Note : All values are rounded off to two decimal places.

In [None]:
venture_fund_mean = master.loc[master.funding_round_type=='venture'].raised_amount_usd.mean()
angel_fund_mean = master.loc[master.funding_round_type=='angel'].raised_amount_usd.mean()
seed_fund_mean = master.loc[master.funding_round_type=='seed'].raised_amount_usd.mean()
private_equity_fund_mean = master.loc[master.funding_round_type=='private_equity'].raised_amount_usd.mean()

print(f'Venture fund average : {round(venture_fund_mean, 2)}')
print(f'Angel fund average : {round(angel_fund_mean, 2)}')
print(f'Seed fund average : {round(seed_fund_mean, 2)}')
print(f'Private Equity fund average : {round(private_equity_fund_mean, 2)}')

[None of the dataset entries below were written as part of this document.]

-- ==== Sys2Proof/WellFormed.lean ====
section
/-! DEFINITION. Which instructions are well-formed: the register operand names a register (R19, R47). -/

namespace Sys2Proof

/-- An instruction is well-formed when its register operand, if it has one, is one of the assigned indices 0x00 to 0x08.
An ill-formed one still has an encoding and a meaning: the block rejects it with BAD_REG (R19). -/
def Instr.wf : Instr → Bool
  | .nop => true
  | .iqdec => true
  | .fmdem => true
  | .amdem => true
  | .auddec => true
  | .pipe => true
  | .rdreg idx => decide (idx.toNat ≤ 8)
  | .wrreg idx => decide (idx.toNat ≤ 8)
  | .rstst => true

end Sys2Proof
end

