-- ==== Sys2Proof/Tests/Slice0.lean ====
section
/-! SUPPORT. The model's own tests: expected values are those of spec/95_test_vectors.md (the row is named) or written out
from the rule named. Then, for each statement with hypotheses, a witness that they can be met. -/

namespace Sys2Proof.Tests

open Sys2Proof Sys2Proof.Machine

/- Each `decide +kernel` waits for the theorems before it, on a thread of its own: one after another, they need no memory. -/
set_option Elab.async false

/-- The reset state with an unbounded `max_payload`, so that its value is known. -/
def base : State := { State.reset with maxPayload := none }

/-- The answer to one command from a state. -/
def answerTo (s : State) (word : Word) (payload : List Word) : Option Answer :=
  match step { s with host := [.command ⟨word, payload⟩] } with
  | .next t => t.answer
  | _ => none

/-- One register after one command from a state. -/
def regAfter (s : State) (r : Reg) (word : Word) (payload : List Word) : Option Word :=
  match step { s with host := [.command ⟨word, payload⟩] } with
  | .next t => some (t.stored r)
  | _ => none

/-- An accepted command's answer. -/
def okOut (out : List Word) : Option Answer := some ⟨0x00, out⟩

/-- A rejected command's answer. -/
def rejected (code : Byte) : Option Answer := some ⟨code, []⟩

/-! ### WellFormed: the one check, and the terms it refuses -/

theorem test_wf_refuses_rdreg_index_9 : Instr.wf (.rdreg 0x09) = false := by decide
theorem test_wf_refuses_wrreg_index_255 : Instr.wf (.wrreg 0xFF) = false := by decide
theorem test_wf_takes_every_assigned_index :
    ∀ r : Reg, Instr.wf (.rdreg (regIndex r)) = true ∧ Instr.wf (.wrreg (regIndex r)) = true := by
  intro r; cases r <;> decide

/-! ### Decode: words written out from the table of R45 and the register-access table below it -/

theorem test_decode_nop : decode 0x00000000 = .ok .nop := by decide
theorem test_decode_iqdec : decode 0x00000001 = .ok .iqdec := by decide
theorem test_decode_fmdem : decode 0x00000002 = .ok .fmdem := by decide
theorem test_decode_amdem : decode 0x00000003 = .ok .amdem := by decide
theorem test_decode_auddec : decode 0x00000004 = .ok .auddec := by decide
theorem test_decode_pipe : decode 0x00000005 = .ok .pipe := by decide
theorem test_decode_rdreg_status : decode 0b00000000000000000000000010000110 = .ok (.rdreg 0x08) := by decide
theorem test_decode_rdreg_all_ones : decode 0x00000FF6 = .ok (.rdreg 0xFF) := by decide
theorem test_decode_wrreg_aud_cnt : decode 0b00000000000000000000000001110111 = .ok (.wrreg 0x07) := by decide
theorem test_decode_rstst : decode 0x00000008 = .ok .rstst := by decide

/-- E3, E4: ILLEGAL_OP is tested before RSVD_BITS. -/
theorem test_decode_illegal_first :
    decode 0xFFFFFFFF = .error .illegalOp ∧ decode 0x0001000A = .error .illegalOp := by decide
/-- E5, E6, E7. -/
theorem test_decode_reserved_bits :
    decode 0x00001000 = .error .rsvdBits ∧ decode 0x00000011 = .error .rsvdBits ∧
    decode 0x00001096 = .error .rsvdBits := by decide
/-- R33: byte k is `w[8k+7:8k]`. -/
theorem test_decode_bytes : decodeBytes [0x86, 0x00, 0x00, 0x00, 0xAA] = .ok (.rdreg 0x08, [0xAA]) := by decide
theorem test_decode_partial_word : decodeBytes [0x86, 0x00, 0x00] = .error .incompleteWord := by decide
theorem test_decode_table_word : decodeTableWord 32 0x77 = some (.wrreg 0x07) := by decide
theorem test_decode_table_word_refuses : decodeTableWord 32 0x09 = none := by decide
theorem test_fetch_runs_from_reset : goesOn (step (State.reset.withFetchWord 32 0x00000007)) = true := by decide +kernel

/-! ### Binary32 -/

/-- I6: 16809471 lies halfway; ties to even. -/
theorem test_from_s32_tie : f32FromS32 16809471 = 0x4B803F00 := by decide +kernel
/-- U5: 0.1 + 0.2. -/
theorem test_add_inexact : f32Add 0x3DCCCCCD 0x3E4CCCCD = 0x3E99999A := by decide +kernel
/-- U1: 1/3. -/
theorem test_div_inexact : f32Div 0x3F800000 0x40400000 = 0x3EAAAAAB := by decide +kernel
/-- A4: sqrt 2. -/
theorem test_sqrt_inexact : f32Sqrt 0x40000000 = 0x3FB504F3 := by decide +kernel
/-- A10: the square of 1e-20 is subnormal and is kept (R3). -/
theorem test_mul_subnormal : isSubnormal (f32Mul 0x1E3CE508 0x1E3CE508) = true := by decide +kernel
/-- R2: `(+0) + (-0) = +0`, `(-0) + (-0) = -0`. -/
theorem test_add_zeros : f32Add posZero negZero = posZero ∧ f32Add negZero negZero = negZero := by decide +kernel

**Since Spark Funds is ready to Invest between 5 to 10 million USD, _Venture Funding Type_ looks most suitable for them**

## 2. Country Analysis

From now, We'll use only venture type investment data for further analysis.

In [None]:
master = master.loc[master.funding_round_type=='venture']
master.head()

The Top 9 Countries with **Highest Total Venture Funding** is listed below.

In [None]:
highest_funded_countries = master.groupby(['country_code'])['raised_amount_usd'].sum()
highest_funded_countries = highest_funded_countries.sort_values(ascending=False).iloc[:9]
highest_funded_countries

Creating a new dataframe **top9** with details of Venture funding data in the top 9 countries.

In [None]:
top9 = master.loc[master['country_code'].apply(lambda x: x in highest_funded_countries)]
top9.head(10)

## 3. Sector Analysis

Let's read the **mapping.csv** file into a dataframe and see how it looks.

In [None]:
mapping_raw = pandas.read_csv('mapping.csv', index_col='category_list')
mapping_raw.head()

Let's reverse the one-hot encoding for an easier analysis

In [None]:
mapping = pandas.DataFrame(pandas.get_dummies(mapping_raw).idxmax(1))
mapping.columns = ['main_sector']
mapping.index.names = ['primary_sector']
mapping.head()

Since we've discussed with the CEO and formed a business rule that **the first string before the vertical bar will be considered the primary sector**, we'll ignore the rest of the values in the **category_list** column in the master dataframe. We'll edit the master dataframe such that the primary sector according to the business rule will be there in the new column **primary_sector**.

In [None]:
master.category_list = master.category_list.astype(str)
master['primary_sector'] = master.category_list.apply(lambda x: x.split('|')[0])
master.head()

Now let's merge the master data with the mapping data

In [None]:
master = pandas.merge(master, mapping, how='inner', on='primary_sector')
master.head(10)

Now we have the master dataframe with two additional columns **primary_sector** and **main_sector**. We can do detailed analysis with respect to sectors which the startups work in.